In combination, they threaten the well-intentioned and idealistic goals of evidence-based medicine, to improve clinical care by basing decisions not only on knowledge of biology and the values of patients, but on critical review of the best available clinical evidence. But given that we have become increasingly skeptical, if not outright distrustful of the integrity of the evidence, the alternative ways of making clinical decisions, basing them on theoretical (but possibly incorrect) knowledge of biology, on authority, or on tradition to me are much worse.

Doctors and patients should be vehement about the need for carefully performed clinical trials free of manipulation meant to benefit vested interests, reported honestly even if their results offend vested interests.

4 comments:

Anonymous said...

Here in the US there are still questions about our drug testing as reported in the Dec. 18th WSJ Diabetes Drugs to Face Tougher Risk Scrutiny with an emphasis on the ongoing debate regarding Avandia.
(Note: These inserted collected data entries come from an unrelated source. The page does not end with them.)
-- ==== Sys2Proof/Laws/GoodLinks.lean ====
section
/-! SUPPORT. The operations of Machine/Links.lean keep the state good (`Good`). -/

set_option linter.unusedTactic false
set_option linter.unreachableTactic false

set_option Elab.async false

namespace Sys2Proof.Machine

open Sys2Proof

theorem reissueSnoops_good {q₀ : List Instr} {p₀ : Bool} {c₀ : Option Nat} {s : State} {seat : Nat}
    (h₀ : Good q₀ p₀ c₀ s) :
    Good q₀ p₀ c₀ (reissueSnoops s seat) := by
  unfold reissueSnoops
  try dsimp only
  with_reducible
    repeat' first
      | exact h₀ | assumption | intro _ | apply trySendSnoop_good | apply modXing_good | apply Good.ite
      | apply Good.foldl | apply Good.foldl_fst | refine Good.of_pair (by assumption) ?_ | dsimp only | split
      | refine Good.upd ?_

theorem seatReturns_good {q₀ : List Instr} {p₀ : Bool} {c₀ : Option Nat} {s : State} {seat : Nat}
    (h₀ : Good q₀ p₀ c₀ s) :
    Good q₀ p₀ c₀ (seatReturns s seat) := by
  unfold seatReturns
  try dsimp only
  with_reducible
    repeat' first
      | exact h₀ | assumption | intro _ | apply modSeat_good | apply seatEvent_good | apply reissueSnoops_good
      | apply Good.ite | refine Good.of_pair (by assumption) ?_ | dsimp only | split | refine Good.upd ?_

theorem enumerate_good {q₀ : List Instr} {p₀ : Bool} {c₀ : Option Nat} {s : State} {port link : Nat}
    (h₀ : Good q₀ p₀ c₀ s) :
    Good q₀ p₀ c₀ (enumerate s port link) := by
  unfold enumerate
  try dsimp only
  with_reducible
    repeat' first
      | exact h₀ | assumption | intro _ | apply Good.ite | dsimp only | split | refine Good.updAll ?_
      | refine Good.upd ?_

theorem insists68_good {q₀ : List Instr} {p₀ : Bool} {c₀ : Option Nat} {s : State} {port link : Nat} {p : Partner}
    (h₀ : Good q₀ p₀ c₀ s) :
    Good q₀ p₀ c₀ (insists68 s port link p) := by
  unfold insists68
  try dsimp only
  with_reducible
    repeat' first
      | exact h₀ | assumption | intro _ | apply protoOccurrence_good | apply Good.ite | dsimp only | split

theorem execLinkUp_good {q₀ : List Instr} {p₀ : Bool} {c₀ : Option Nat} {s : State} {port link : Fin 4}
    {p : Partner} (h₀ : Good q₀ p₀ c₀ s) :
    GoodX q₀ p₀ c₀ (execLinkUp port link p s) := by
  unfold execLinkUp
  try dsimp only
  with_reducible
    repeat' first
      | exact h₀ | assumption | intro _ | apply insists68_good | apply enumerate_good | apply modLink_good
      | apply emit_good | apply latchEvt_good | apply linkEvent_good | apply resume_good | apply seatReturns_good
      | apply GoodX.next | apply GoodX.ite | apply Good.ite | apply Good.foldl
      | refine Good.of_pair (by assumption) ?_ | dsimp only | split

theorem execFlitCrcReplay_good {q₀ : List Instr} {p₀ : Bool} {c₀ : Option Nat} {s : State} {port link : Fin 4}
    {replay : Bool} (h₀ : Good q₀ p₀ c₀ s) :
    GoodX q₀ p₀ c₀ (execFlitCrcReplay port link replay s) := by
  unfold execFlitCrcReplay
  try dsimp only
  with_reducible
    repeat' first
      | exact h₀ | assumption | intro _ | apply countReplay_good | apply countCrc_good | apply GoodX.next
      | apply GoodX.ite | apply Good.ite | dsimp only | split

theorem execL0pWidthChange_good {q₀ : List Instr} {p₀ : Bool} {c₀ : Option Nat} {s : State} {port link : Fin 4}
    {width : Nat} (h₀ : Good q₀ p₀ c₀ s) :
    GoodX q₀ p₀ c₀ (execL0pWidthChange port link width s) := by
  unfold execL0pWidthChange
  try dsimp only
  with_reducible
    repeat' first
      | exact h₀ | assumption | intro _ | apply modLink_good | apply GoodX.next | apply GoodX.ite | apply Good.ite
      | dsimp only | split | refine Good.upd ?_

theorem dropRequest_good {q₀ : List Instr} {p₀ : Bool} {c₀ : Option Nat} {s : State} {e : Nat} (h₀ : Good q₀ p₀ c₀ s) :
    Good q₀ p₀ c₀ (dropRequest s e) := by
  unfold dropRequest
  try dsimp only
  with_reducible
    repeat' first
      | exact h₀ | assumption | intro _ | apply endEntry_good | apply modTrk_good | apply Good.ite
      | refine Good.of_pair (by assumption) ?_ | dsimp only | split | refine Good.upd ?_

theorem dropAcks_good {q₀ : List Instr} {p₀ : Bool} {c₀ : Option Nat} {s : State} {port link : Nat}
    (h₀ : Good q₀ p₀ c₀ s) :
    Good q₀ p₀ c₀ (dropAcks s port link) := by
  unfold dropAcks
  try dsimp only
  with_reducible
    repeat' first
      | exact h₀ | assumption | intro _ | dsimp only | split | refine Good.updAll ?_ | refine Good.upd ?_

theorem dropSnoop_good {q₀ : List Instr} {p₀ : Bool} {c₀ : Option Nat} {s : State} {k r : Nat} (h₀ : Good q₀ p₀ c₀ s) :
    Good q₀ p₀ c₀ (dropSnoop k s r) := by
  unfold dropSnoop
  try dsimp only
  with_reducible
    repeat' first
      | exact h₀ | assumption | intro _ | apply trySendSnoop_good | apply modXing_good | apply Good.ite
      | refine Good.of_pair (by assumption) ?_ | dsimp only | split | refine Good.upd ?_

theorem takeLinkDown_good {q₀ : List Instr} {p₀ : Bool} {c₀ : Option Nat} {s : State} {port link : Nat}
    (h₀ : Good q₀ p₀ c₀ s) :
    Good q₀ p₀ c₀ (takeLinkDown s port link) := by
  unfold takeLinkDown
  try dsimp only
  with_reducible
    repeat' first
      | exact h₀ | assumption | intro _ | apply modLink_good | apply modIngress_good | apply dropRequest_good
      | apply dropAcks_good | apply dropSnoop_good | apply modSeat_good | apply resume_good | apply linkEvent_good
      | apply latchEvt_good | apply Good.ite | apply Good.foldl | apply Good.foldl_fst | dsimp only | split
      | refine Good.upd ?_

theorem execLinkDown_good {q₀ : List Instr} {p₀ : Bool} {c₀ : Option Nat} {s : State} {port link : Fin 4}
    (h₀ : Good q₀ p₀ c₀ s) :
    GoodX q₀ p₀ c₀ (execLinkDown port link s) := by
  unfold execLinkDown
  try dsimp only
  with_reducible
    repeat' first
      | exact h₀ | assumption | intro _ | apply takeLinkDown_good | apply GoodX.next | dsimp only | split

theorem portDown_good {q₀ : List Instr} {p₀ : Bool} {c₀ : Option Nat} {s : State} {port : Nat} (h₀ : Good q₀ p₀ c₀ s) :
    Good q₀ p₀ c₀ (portDown s port) := by
  unfold portDown
  try dsimp only
  with_reducible
    repeat' first
      | exact h₀ | assumption | intro _ | apply takeLinkDown_good | apply Good.foldl | dsimp only | split

theorem execLinkRecovery_good {q₀ : List Instr} {p₀ : Bool} {c₀ : Option Nat} {s : State} {port link : Fin 4}
    {p : Partner} (h₀ : Good q₀ p₀ c₀ s) :
    GoodX q₀ p₀ c₀ (execLinkRecovery port link p s) := by
  unfold execLinkRecovery
  try dsimp only
  with_reducible
    repeat' first
      | exact h₀ | assumption | intro _ | apply takeLinkDown_good | apply insists68_good | apply modLink_good
      | apply seatReturns_good | apply linkEvent_good | apply emit_good | apply latchEvt_good | apply GoodX.next
      | apply GoodX.ite | apply Good.ite | apply Good.foldl | refine Good.of_pair (by assumption) ?_ | dsimp only
      | split | refine Good.upd ?_

theorem execPerstAssert_good {q₀ : List Instr} {p₀ : Bool} {c₀ : Option Nat} {s : State} {port : Fin 4}
    (h₀ : Good q₀ p₀ c₀ s) :
    GoodX q₀ p₀ c₀ (execPerstAssert port s) := by
  unfold execPerstAssert
  try dsimp only
  with_reducible
    repeat' first
      | exact h₀ | assumption | intro _ | apply modPort_good | apply portDown_good | apply GoodX.next | dsimp only
      | split | refine Good.upd ?_

theorem execPerstDeassert_good {q₀ : List Instr} {p₀ : Bool} {c₀ : Option Nat} {s : State} {port : Fin 4}
    (h₀ : Good q₀ p₀ c₀ s) :
    GoodX q₀ p₀ c₀ (execPerstDeassert port s) := by
  unfold execPerstDeassert
  try dsimp only
  with_reducible
    repeat' first
      | exact h₀ | assumption | intro _ | apply modPort_good | apply GoodX.next | dsimp only | split
      | refine Good.upd ?_

theorem execIdeKmKeyProg_good {q₀ : List Instr} {p₀ : Bool} {c₀ : Option Nat} {s : State} {port link : Fin 4}
    {str : IdeStream} {skid : Bool} (h₀ : Good q₀ p₀ c₀ s) :
    GoodX q₀ p₀ c₀ (execIdeKmKeyProg port link str skid s) := by
  unfold execIdeKmKeyProg
  try dsimp only
  with_reducible
    repeat' first
      | exact h₀ | assumption | intro _ | apply emit_good | apply protoOccurrence_good | apply modLink_good
      | apply nextFree_good | apply GoodX.next | apply GoodX.ite | apply Good.ite | dsimp only | split

theorem execIdeIntegrityFailure_good {q₀ : List Instr} {p₀ : Bool} {c₀ : Option Nat} {s : State} {port link : Fin 4}
    {str : IdeStream} (h₀ : Good q₀ p₀ c₀ s) :
    GoodX q₀ p₀ c₀ (execIdeIntegrityFailure port link str s) := by
  unfold execIdeIntegrityFailure
  try dsimp only
  with_reducible
    repeat' first
      | exact h₀ | assumption | intro _ | apply latchEvt_good | apply modLink_good | apply linkEvent_good
      | apply takeLinkDown_good | apply GoodX.next | apply GoodX.ite | apply Good.ite
      | refine Good.of_pair (by assumption) ?_ | dsimp only | split

theorem rasLog_good {q₀ : List Instr} {p₀ : Bool} {c₀ : Option Nat} {s : State} {port link : Fin 4}
    (h₀ : Good q₀ p₀ c₀ s) :
    Good q₀ p₀ c₀ (rasLog s port link) := by
  unfold rasLog
  try dsimp only
  with_reducible
    repeat' first
      | exact h₀ | assumption | intro _ | apply modFn_good | apply modLink_good | apply Good.foldl | dsimp only
      | split | refine Good.upd ?_

theorem execCxlCacheFlit_good {q₀ : List Instr} {p₀ : Bool} {c₀ : Option Nat} {s : State} {port link : Fin 4}
    (h₀ : Good q₀ p₀ c₀ s) :
    GoodX q₀ p₀ c₀ (execCxlCacheFlit port link s) := by
  unfold execCxlCacheFlit
  try dsimp only
  with_reducible
    repeat' first
      | exact h₀ | assumption | intro _ | apply protoOccurrence_good | apply rasLog_good | apply GoodX.next
      | apply GoodX.ite | apply Good.ite | dsimp only | split

theorem execAspmEntryRequest_good {q₀ : List Instr} {p₀ : Bool} {c₀ : Option Nat} {s : State} {port link : Fin 4}
    (h₀ : Good q₀ p₀ c₀ s) :
    GoodX q₀ p₀ c₀ (execAspmEntryRequest port link s) := by
  unfold execAspmEntryRequest
  try dsimp only
  with_reducible
    repeat' first
      | exact h₀ | assumption | intro _ | apply protoOccurrence_good | apply GoodX.next | apply GoodX.ite
      | apply Good.ite | dsimp only | split

end Sys2Proof.Machine
end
The FDA is now setting a new criteria of two years rather than the three-to-six months for following patients along with the inclusion of older sicker patients.

Also:

"The FDA also recommends that any cardiovascular events in the clinical trials be analyzed by an independent committee of cardiologist who are unaware of which patients received the test drugs and which ones were on placebo or a comparison treatment."

We can see from this and other recent post pharma's willingness to do anything to drive sales of questionable products.

And if you do not believe pharma will do anything to drive profits look at the Dec. 17th WSJ article FTC Sues Ovation in Dispute on Drug Prices. Ovation bought it's only competitor and then raised it's drug price from $36 a vial to nearly $500 for the treatment of PDA in babies.

"If not treated, the condition can prove fatal. Some 30,000 newborns a year in the US go on a drug for the condition."

How low can you go?

Steve Lucas

MedInformaticsMD said...

Who needs clinical trials? All we need are cybernetic miracles.

-- SS

makeyoufresh said...

Thanks,,, good info for me

Anonymous said...

CROs are about a 20 billion dollar a year industry now, and the growth of this industry accelerated starting in the late 1990s.

Institutional Review Boards (IRBs) are suppose to monitor the CRO sites once they approve of a pharma sponsored clinical trial.

Since 70 to 80 percent of IRBs are now commercial, they approve most, if not all, proposed clinical trials by pharma companies.

The DHHS authorizes IRBs to operate, and it is believed that the DHHS has never not authorized an IRB to do business in the U.S. Jerry Monikoff is the IRB big whig at the DHHS.

Presently, there are over 6 thousand IRBs in the U.S. As with CROs, the pharma industry members are their clients. Whoever the clients suggest to be investigators, as well as the CRO itself, is never disputed.